Most of this stuff was the preserve of hopeless dreamers, but in the year 1814 a brilliant mathematician and philosopher, responsible for underpinning vast quantities of modern mathematics and cosmology, called Pierre-Simon Laplace published a bold new article that took this concept to extremes. Laplace lived in the age of ‘the clockwork universe’, a theory that held Newton’s laws of motion to be sacrosanct truths and claimed that these laws of physics caused the universe to just keep on ticking over, just like the mechanical innards of a clock- and just like a clock, the universe was predictable. Just as one hour after five o clock will always be six, presuming a perfect clock, so every result in the world can be predicted from the results. Laplace’s arguments took such theory to its logical conclusion; if some vast intellect were able to know the precise positions of every particle in the universe, and all the forces and motions of them, at a single point in time, then using the laws of physics such an intellect would be able to know everything, see into the past, and predict the future.

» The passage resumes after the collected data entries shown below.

-- ==== Sys2Proof/Laws/Port.lean ====
section
/-!
SUPPORT. One lemma that says all a step can do (30_encoding.md R67, 70_reset_and_hazards.md R180, R186), and the small
lemmas of the port's operations.
-/

namespace Sys2Proof.Machine

variable {s t : State}

theorem mapNext_next_iff {f : State → State} {o : Host.Outcome State Fault Refusal} :
    mapNext f o = .next t ↔ ∃ u, o = .next u ∧ t = f u := by
  cases o <;> simp [mapNext, eq_comm]

@[simp] theorem mapNext_next (f : State → State) (u : State) : mapNext f (.next u) = .next (f u) := rfl

/-- The interface's and the host's part of the state replaced. -/
def State.withPort (s : State) (b v : Bool) (ps : List PortIn) (h : Option CmdWord) (rs : List RspWord) : State :=
  { s with ifBusy := b, rspValid := v, inputs := ps, heldCmd := h, taken := rs }

/-- No command reads or writes the interface's part of the state but `RSP_BUF`. -/
theorem exec_next_withPort {i : Instr} {s t : State} (h : exec i s = .next t) (b v : Bool) (ps : List PortIn)
    (hc : Option CmdWord) (rs : List RspWord) :
    exec i (s.withPort b v ps hc rs) = .next (t.withPort b v ps hc rs) := by
  cases i with
  | nop =>
    cases h
    rfl
  | mtSeed seed =>
    cases h
    rfl
  | mtExtract =>
    rw [exec_mtExtract_next_iff] at h ⊢
    rcases h with ⟨h1, rfl⟩ | ⟨h1, w, h2, rfl⟩ | ⟨h1, m, w, h2, h3, rfl⟩
    · exact .inl ⟨h1, rfl⟩
    · exact .inr (.inl ⟨h1, w, h2, rfl⟩)
    · exact .inr (.inr ⟨h1, m, w, h2, h3, rfl⟩)
  | mtRdword idx =>
    rw [exec_mtRdword_next_iff] at h ⊢
    rcases h with ⟨h1, rfl⟩ | ⟨h1, h2, rfl⟩ | ⟨h1, h2, w, h3, rfl⟩
    · exact .inl ⟨h1, rfl⟩
    · exact .inr (.inl ⟨h1, h2, rfl⟩)
    · exact .inr (.inr ⟨h1, h2, w, h3, rfl⟩)
  | tgBegin tap twist =>
    cases h
    rfl
  | tgPush word =>
    rw [exec_tgPush_next_iff] at h ⊢
    rcases h with ⟨h1, rfl⟩ | ⟨h1, h2, rfl⟩
    · exact .inl ⟨h1, rfl⟩
    · exact .inr ⟨h1, h2, rfl⟩
  | tgOutput =>
    rw [exec_tgOutput_next_iff] at h ⊢
    rcases h with ⟨h1, rfl⟩ | ⟨h1, h2, w, h3, rfl⟩
    · exact .inl ⟨h1, rfl⟩
    · exact .inr ⟨h1, h2, w, h3, rfl⟩
  | tgAdvance =>
    rw [exec_tgAdvance_next_iff] at h ⊢
    rcases h with ⟨h1, rfl⟩ | ⟨h1, h2, current, src, h3, h4, rfl⟩
    · exact .inl ⟨h1, rfl⟩
    · exact .inr ⟨h1, h2, current, src, h3, h4, rfl⟩
  | tgNext =>
    rw [exec_tgNext_next_iff] at h ⊢
    rcases h with ⟨h1, rfl⟩ | ⟨h1, h2, current, src, h3, h4, rfl⟩
    · exact .inl ⟨h1, rfl⟩
    · exact .inr ⟨h1, h2, current, src, h3, h4, rfl⟩
  | tgRdword idx =>
    rw [exec_tgRdword_next_iff] at h ⊢
    rcases h with ⟨h1, rfl⟩ | ⟨h1, h2, rfl⟩ | ⟨h1, h2, w, h3, rfl⟩
    · exact .inl ⟨h1, rfl⟩
    · exact .inr (.inl ⟨h1, h2, rfl⟩)
    · exact .inr (.inr ⟨h1, h2, w, h3, rfl⟩)
  | rdreg regno =>
    rw [exec_rdreg_next_iff] at h ⊢
    rcases h with ⟨v, h1, rfl⟩ | ⟨h1, rfl⟩
    · exact .inl ⟨v, h1, rfl⟩
    · exact .inr ⟨h1, rfl⟩

theorem acceptCommand_ok {w : CmdWord} {i : Instr} (h : decode w = .ok i) :
    acceptCommand w s = mapNext State.beginBusy (exec i s) := by
  unfold acceptCommand
  rw [h]

theorem acceptCommand_error {w : CmdWord} {e : Illegal} (h : decode w = .error e) :
    acceptCommand w s = .next (s.raise .errIllegal).beginBusy := by
  unfold acceptCommand
  rw [h]

theorem acceptCommand_next_iff {w : CmdWord} :
    acceptCommand w s = .next t ↔
      (∃ i u, decode w = .ok i ∧ exec i s = .next u ∧ t = u.beginBusy) ∨
      (∃ e, decode w = .error e ∧ t = (s.raise .errIllegal).beginBusy) := by
  cases h : decode w with
  | ok i =>
    rw [acceptCommand_ok h, mapNext_next_iff]
    simp
  | error e =>
    rw [acceptCommand_error h]
    simp [eq_comm]

/-- The steps that answer a next state, one case each: a reset edge, a command accepted, a response presented, a response
taken, and no event. -/
theorem step_next_iff :
    step s = .next t ↔
      (s.portIn.rst = true ∧ t = s.useInput.resetEdge) ∨
      (s.portIn.rst = false ∧ hostSteady s.portIn s = true ∧
        ((s.ifBusy = false ∧ s.portIn.cmdValid = true ∧ acceptCommand s.portIn.cmdWord s.useInput = .next t) ∨
         (s.ifBusy = true ∧ s.rspValid = false ∧ t = s.useInput.present) ∨
         (s.ifBusy = true ∧ s.rspValid = true ∧ s.portIn.rspReady = true ∧ t = s.useInput.takeResponse) ∨
         (s.ifBusy = true ∧ s.rspValid = true ∧ s.portIn.rspReady = false ∧ t = s.useInput) ∨
         (s.ifBusy = false ∧ s.portIn.cmdValid = false ∧ t = s.useInput))) := by
  unfold step hostStep portStep
  cases hr : s.portIn.rst <;> cases hs : hostSteady s.portIn s <;> cases hb : s.ifBusy <;>
    cases hv : s.rspValid <;> cases hy : s.portIn.rspReady <;> cases hc : s.portIn.cmdValid <;>
    simp [hb, hv, eq_comm]

/-- The one stop that a step adds to a command's own: the host's broken duty, with no reset (R67, R186). -/
theorem step_unsteady (hr : s.portIn.rst = false) (hs : hostSteady s.portIn s = false) :
    step s = .fault .cmdWordChanged := by
  unfold step hostStep
  simp [hr, hs]

/-- A run of one step more, for any machine behind the host's interface. -/
theorem run_succ_of_step {M : Host.Core} {k : Nat} {a b : M.State} (h : M.step a = .next b) :
    M.run (k + 1) a = M.run k b := by
  show (match M.step a with
    | .next s' => M.run k s'
    | .fault r => .fault r
    | .refused r => .refused r) = _
  rw [h]

/-- A run of the block whose first step answers a next state. -/
theorem core_run_succ {k : Nat} (h : step s = .next t) :
    Host.Core.run Sys2Proof.core (k + 1) s = Host.Core.run Sys2Proof.core k t :=
  run_succ_of_step (M := Sys2Proof.core) h

end Sys2Proof.Machine
end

Those who believed in this theory were generally disapproved of by the Church for devaluing the role of God and the unaccountable divine, whilst others thought it implied a lack of free will (although these issues are still considered somewhat up for debate to this day). However, among the scientific community Laplace’s ideas conjured up a flurry of debate; some entirely believed in the concept of a predictable universe, in the theory of scientific determinism (as it became known), whilst others pointed out the sheer difficulty in getting any ‘vast intellect’ to fully comprehend so much as a heap of sand as making Laplace’s arguments completely pointless. Other, far later, observers, would call into question some of the axiom’s upon which the model of the clockwork universe was based, such as Newton’s laws of motion (which collapse when one does not take into account relativity at very high velocities); but the majority of the scientific community was rather taken with the idea that they could know everything about something should they choose to. Perhaps the universe was a bit much, but being able to predict everything, to an infinitely precise degree, about a few atoms perhaps, seemed like a very tempting idea, offering a delightful sense of certainty. More than anything, to these scientists there work now had one overarching goal; to complete the laws necessary to provide a deterministic picture of the universe.

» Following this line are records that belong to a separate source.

/-! ## `TG.RDWORD` -/

/-- Settles O26: the range is checked first, then the phase. -/
theorem tgRdwordCommand : Obligations.TgRdwordCommand := by
  intro idx s
  refine ⟨?range, ?uninit, ?read, fun w hop => ⟨?legal, ?illegal⟩⟩
  case range => exact fun hidx => exec_tgRdword_next_iff.2 (.inl ⟨hidx, rfl⟩)
  case uninit => exact fun hidx hphase => exec_tgRdword_next_iff.2 (.inr (.inl ⟨hidx, hphase, rfl⟩))
  case read =>
    intro w hidx hphase hw hlt
    refine exec_tgRdword_next_iff.2 (.inr (.inr ⟨hidx, hphase, w, hw, ?_⟩))
    rw [truncTG_of_lt hlt]
    rfl
  case legal =>
    intro hrsvd hdata
    exact decode_of_fields hrsvd (congrArg BitVec.toNat hop) rfl hdata rfl
  case illegal =>
    intro hbad
    exact acceptCommand_of_field_nonzero (hbad.imp_right fun hdata => .inr ⟨hop ▸ rfl, hdata⟩) s

/-! ## The range of the outputs -/

theorem rspData_error_lt (cfg : Config) (st : Status) : (rspData (packResponse st 0)).toNat < 2 ^ cfg.tgW := by
  rw [rspData_pack]
  exact Nat.two_pow_pos cfg.tgW

theorem rspData_truncTG_lt (cfg : Config) (st : Status) (w : Word) :
    (rspData (packResponse st (truncTG cfg w))).toNat < 2 ^ cfg.tgW := by
  rw [rspData_pack]
  exact truncTG_lt cfg w

/-- Settles O30: a response carries an error's 0 or a truncated word. -/
theorem tgOutputsAreInRange : Obligations.TgOutputsAreInRange := by
  rintro i s t (rfl | rfl | ⟨idx, rfl⟩) h
  · obtain ⟨-, rfl⟩ | ⟨-, -, w, -, rfl⟩ := exec_tgOutput_next_iff.1 h
    · exact rspData_error_lt s.cfg .errUninit
    · exact rspData_truncTG_lt s.cfg .ok w
  · obtain ⟨-, rfl⟩ | ⟨-, -, current, src, -, -, rfl⟩ := exec_tgNext_next_iff.1 h
    · exact rspData_error_lt s.cfg .errUninit
    · exact rspData_truncTG_lt s.cfg .ok current
  · obtain ⟨-, rfl⟩ | ⟨-, -, rfl⟩ | ⟨-, -, w, -, rfl⟩ := exec_tgRdword_next_iff.1 h
    · exact rspData_error_lt s.cfg .errRange
    · exact rspData_error_lt s.cfg .errUninit
    · exact rspData_truncTG_lt s.cfg .ok w

end Sys2Proof.Machine
end

section
/-!
Sequences of TG commands (41_tgfsr.md R127, R128, R131).
-/

namespace Sys2Proof.Machine

variable {i : Instr} {s s' t : State} {cs : List Instr} {rs : List RspWord} {ws vs : List Word}
  {current src w w0 wk : Word}

/-! ## Outputs repeat -/

theorem State.sameTg.trans (h : s.sameTg s') (h' : s'.sameTg t) : s.sameTg t := by
  obtain ⟨hcfg, htgs, hcur, htap, htwist, hphase, hptr⟩ := h
  obtain ⟨hcfg', htgs', hcur', htap', htwist', hphase', hptr'⟩ := h'
  exact ⟨hcfg.trans hcfg', htgs.trans htgs', hcur.trans hcur', htap.trans htap', htwist.trans htwist',
    hphase.trans hphase', hptr.trans hptr'⟩

/-- A command that is no TG command, `TG.OUTPUT` and `TG.RDWORD` leave the TG engine (R2, R51). -/
theorem exec_sameTg (hi : i.isTg = true → i = .tgOutput ∨ ∃ idx, i = .tgRdword idx) (h : exec i s = .next t) :
    s.sameTg t := by
  cases exec_effect h with
  | response | seeded | extracted | twisted => exact ⟨rfl, rfl, rfl, rfl, rfl, rfl, rfl⟩
  | begun | pushed => obtain hi | ⟨idx, hi⟩ := hi rfl <;> cases hi
  | advanced current src d hadv => obtain rfl | rfl := hadv <;> obtain hi | ⟨idx, hi⟩ := hi rfl <;> cases hi

theorem execTrace_sameTg (hcs : ∀ i ∈ cs, i.isTg = true → i = .tgOutput ∨ ∃ idx, i = .tgRdword idx)
    (h : execTrace cs s = .next (rs, t)) : s.sameTg t := by
  induction cs generalizing s rs with
  | nil =>
    cases h
    exact ⟨rfl, rfl, rfl, rfl, rfl, rfl, rfl⟩
  | cons i cs ih =>
    obtain ⟨hi, hcs⟩ := List.forall_mem_cons.1 hcs
    obtain ⟨u, rs, hu, hrest, rfl⟩ := execTrace_cons_next_iff.1 h
    exact (exec_sameTg hi hu).trans (ih hcs hrest)

/-- Settles O29: the commands between two outputs leave the TG engine, and a TG command's response depends on that
engine alone. -/
theorem outputsRepeatUntilAnAdvance : Obligations.OutputsRepeatUntilAnAdvance := by
  constructor
  · intro s s1 s2 s3 cs rs hcs h1 h2 h3
    have hsame : s.sameTg s2 := (exec_sameTg (fun _ => .inl rfl) h1).trans (execTrace_sameTg hcs h2)
    obtain ⟨s3', h3', -, hrsp⟩ := exec_tg_of_sameTg rfl h1 hsame
    cases h3.symm.trans h3'
    exact hrsp.symm
  · intro s s' t rs hs h
    obtain ⟨u, rs, hu, hrest, rfl⟩ := execTrace_cons_next_iff.1 h
    obtain ⟨t, rs, ht, hnil, rfl⟩ := execTrace_cons_next_iff.1 hrest
    cases hnil
    obtain ⟨u', hu', hsame, hrspu⟩ := exec_tg_of_sameTg rfl hu hs
    obtain ⟨t', ht', -, hrspt⟩ := exec_tg_of_sameTg rfl ht hsame
    rw [hrspu, hrspt]
    exact ⟨t', execTrace_cons_next_iff.2 ⟨u', _, hu', execTrace_cons_next_iff.2 ⟨t', [], ht', rfl, rfl⟩, rfl⟩⟩

/-! ## The words of a construction come out in order -/

/-- A constructed engine stays one under an advance (R26, R42). -/
theorem advanced_tgReady (h : s.tgReady) (current src d : Word) : ((advanced s current src).respond .ok d).tgReady := by
  obtain ⟨hphase, hfull, -⟩ := h
  refine ⟨hphase, Memory.full_write hfull _ _, ?_⟩
  rw [State.respond_tgCur, advanced_tgCur, tgCur_next_toNat]
  exact Nat.mod_lt _ s.cfg.tgN_pos

/-- `TG.NEXT` on a constructed engine: its response, the cursor, the regenerated slot and every other slot (R120,
R125). -/
theorem exec_tgNext_of_tgReady (h : s.tgReady) (hcurrent : s.tgs.read? s.tgCur.toNat = some current)
    (hsrc : s.tgs.read? (tgSrcIndex s) = some src) :
    ∃ u, exec .tgNext s = .next u ∧ u.tgReady ∧ u.cfg = s.cfg ∧ u.rspBuf = packResponse .ok (truncTG s.cfg current) ∧
      u.tgCur.toNat = (s.tgCur.toNat + 1) % s.cfg.tgN ∧
      u.tgs.read? s.tgCur.toNat = some (truncTG s.cfg (tgMix s.tgTwist current src)) ∧
      ∀ k, k ≠ s.tgCur.toNat → u.tgs.read? k = s.tgs.read? k := by
  have ⟨hphase, _, hcur⟩ := h
  exact ⟨_, exec_tgNext_of_reads hphase hcur hcurrent hsrc, advanced_tgReady h current src _, rfl, rfl,
    tgCur_next_toNat s.cfg _, Memory.read?_write_same s.tgs _ _, fun _ hk => Memory.read?_write_ne s.tgs _ hk⟩

/-- `TG.NEXT` over the slots from the cursor on, not past the last: it answers their words `vs`, moves the cursor behind
them, regenerates the first from the array before the run, and leaves every slot outside the run. -/
theorem execTrace_tgNexts (hready : s.tgReady) (hin : s.tgCur.toNat + vs.length ≤ s.cfg.tgN)
    (hread : ∀ k v, vs[k]? = some v → s.tgs.read? (s.tgCur.toNat + k) = some v) :
    ∃ t, execTrace (List.replicate vs.length .tgNext) s =
        .next (vs.map (fun v => packResponse .ok (truncTG s.cfg v)), t) ∧
      t.tgReady ∧ t.cfg = s.cfg ∧ t.tgCur.toNat = (s.tgCur.toNat + vs.length) % s.cfg.tgN ∧
      (∀ v src, vs[0]? = some v → s.tgs.read? (tgSrcIndex s) = some src →
        t.tgs.read? s.tgCur.toNat = some (truncTG s.cfg (tgMix s.tgTwist v src))) ∧
      ∀ k, k < s.tgCur.toNat ∨ s.tgCur.toNat + vs.length ≤ k → t.tgs.read? k = s.tgs.read? k := by
  induction vs generalizing s with
  | nil =>
    have ⟨_, _, hcur⟩ := hready
    exact ⟨s, rfl, hready, rfl, (Nat.mod_eq_of_lt hcur).symm, fun _ _ hv => absurd hv (by simp), fun _ _ => rfl⟩
  | cons v vs ih =>
    rw [List.length_cons] at hin ⊢
    have ⟨_, hfull, _⟩ := hready
    obtain ⟨src, hsrc⟩ := hfull _ (tgSrcIndex_lt s)
    obtain ⟨u, hu, hready', hcfg, hrsp, hcur, hslot, hframe⟩ := exec_tgNext_of_tgReady hready (hread 0 v rfl) hsrc
    -- the cursor wraps behind the last slot of the array only, and then the run is over
    have hwrap : u.tgCur.toNat = s.tgCur.toNat + 1 ∨ u.tgCur.toNat = 0 ∧ vs.length = 0 := by
      rcases Nat.lt_or_ge (s.tgCur.toNat + 1) s.cfg.tgN with hlt | hge
      · exact .inl (hcur.trans (Nat.mod_eq_of_lt hlt))
      · have hlast : s.tgCur.toNat + 1 = s.cfg.tgN := by omega
        exact .inr ⟨by rw [hcur, hlast, Nat.mod_self], by omega⟩
    have hread' (k : Nat) (v' : Word) (hv : vs[k]? = some v') : u.tgs.read? (u.tgCur.toNat + k) = some v' := by
      have hk : k < vs.length := (List.getElem?_eq_some_iff.1 hv).1
      have hidx : u.tgCur.toNat + k = s.tgCur.toNat + (k + 1) := by omega
      rw [hidx, hframe _ (by omega), hread (k + 1) v' hv]
    obtain ⟨t, ht, htready, htcfg, htcur, -, htframe⟩ := ih hready' (by rw [hcfg]; omega) hread'
    refine ⟨t, execTrace_cons_next_iff.2 ⟨u, _, hu, ht, ?responses⟩, htready, htcfg.trans hcfg, ?cursor, ?first, ?frame⟩
    case responses => rw [List.map_cons, hrsp, hcfg]
    case cursor => rw [htcur, hcfg, hcur, Nat.mod_add_mod, Nat.add_assoc, Nat.add_comm 1]
    case first =>
      intro v' src' hv hsrc'
      cases hv
      cases hsrc.symm.trans hsrc'
      rw [htframe _ (by omega), hslot]
    case frame =>
      intro k hk
      rw [htframe k (by omega), hframe k (by omega)]

theorem constructed_read? (s : State) (tap : Index) (twist : Word) {k : Nat} (hw : ws[k]? = some w) :
    (constructed s tap twist ws).tgs.read? k = some (truncTG s.cfg w) := Memory.read?_load_zero hw

/-- After a construction the cursor is 0, so the tap alone names the source word (R120). -/
theorem constructed_tgSrcIndex (s : State) (tap : Index) (twist : Word) (ws : List Word) :
    tgSrcIndex (constructed s tap twist ws) = tap.toNat % s.cfg.tgN :=
  congrArg (· % s.cfg.tgN) (Nat.zero_add tap.toNat)

/-- `TG_N` times `TG.NEXT` after a construction answer the words loaded and bring the cursor back to slot 0, which holds
its regenerated word (R120). -/
theorem execTrace_constructed_tgNexts (tap : Index) (twist : Word) (hlen : ws.length = s.cfg.tgN)
    (hw0 : ws[0]? = some w0) (hwk : ws[tap.toNat % s.cfg.tgN]? = some wk) :
    ∃ t, execTrace (List.replicate s.cfg.tgN .tgNext) (constructed s tap twist ws) =
        .next (ws.map (fun w => packResponse .ok (truncTG s.cfg w)), t) ∧
      t.tgReady ∧ t.cfg = s.cfg ∧ t.tgs.read? t.tgCur.toNat =
        some (truncTG s.cfg (tgMix (truncTG s.cfg twist) (truncTG s.cfg w0) (truncTG s.cfg wk))) := by
  have hcfg : (constructed s tap twist ws).cfg = s.cfg := rfl
  have hcur : (constructed s tap twist ws).tgCur.toNat = 0 := rfl
  have hlen' : (ws.map (truncTG s.cfg)).length = s.cfg.tgN := by rw [List.length_map, hlen]
  have hread (k : Nat) (v : Word) (hv : (ws.map (truncTG s.cfg))[k]? = some v) :
      (constructed s tap twist ws).tgs.read? ((constructed s tap twist ws).tgCur.toNat + k) = some v := by
    rw [List.getElem?_map, Option.map_eq_some_iff] at hv
    obtain ⟨w, hw, rfl⟩ := hv
    rw [hcur, Nat.zero_add, constructed_read? s tap twist hw]
  obtain ⟨t, ht, htready, htcfg, htcur, hfirst, -⟩ := execTrace_tgNexts (constructed_tgReady tap twist hlen)
    (by rw [hlen', hcur, hcfg, Nat.zero_add]) hread
  rw [hlen', hcur, hcfg, Nat.zero_add, Nat.mod_self] at htcur
  refine ⟨t, ?_, htready, htcfg, ?_⟩
  · simpa [hlen', hlen, hcfg, Function.comp_def] using ht
  · rw [htcur]
    refine hfirst _ _ (by rw [List.getElem?_map, hw0]; rfl) ?_
    rw [constructed_tgSrcIndex, constructed_read? s tap twist hwk]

However, by the late 19th century scientific determinism was beginning to stand on rather shaky ground; although  the attack against it came from the rather unexpected direction of science being used to support the religious viewpoint. By this time the laws of thermodynamics, detailing the behaviour of molecules in relation to the heat energy they have, had been formulated, and fundamental to the second law of thermodynamics (which is, to this day, one of the fundamental principles of physics) was the concept of entropy.  Entropy (denoted in physics by the symbol S, for no obvious reason) is a measure of the degree of uncertainty or ‘randomness’ inherent in the universe; or, for want of a clearer explanation, consider a sandy beach. All of the grains of sand in the beach can be arranged in a vast number of different ways to form the shape of a disorganised heap, but if we make a giant, detailed sandcastle instead there are far fewer arrangements of the molecules of sand that will result in the same structure. Therefore, if we just consider the two situations separately, it is far, far more likely that we will end up with a disorganised ‘beach’ structure rather than a castle forming of its own accord (which is why sandcastles don’t spring fully formed from the sea), and we say that the beach has a higher degree of entropy than the castle. This increased likelihood of higher entropy situations, on an atomic scale, means that the universe tends to increase the overall level of entropy in it; if we attempt to impose order upon it (by making a sandcastle, rather than waiting for one to be formed purely by chance), we must input energy, which increases the entropy of the surrounding air and thus resulting in a net entropy increase. This is the second law of thermodynamics; entropy always increases, and this principle underlies vast quantities of modern physics and chemistry.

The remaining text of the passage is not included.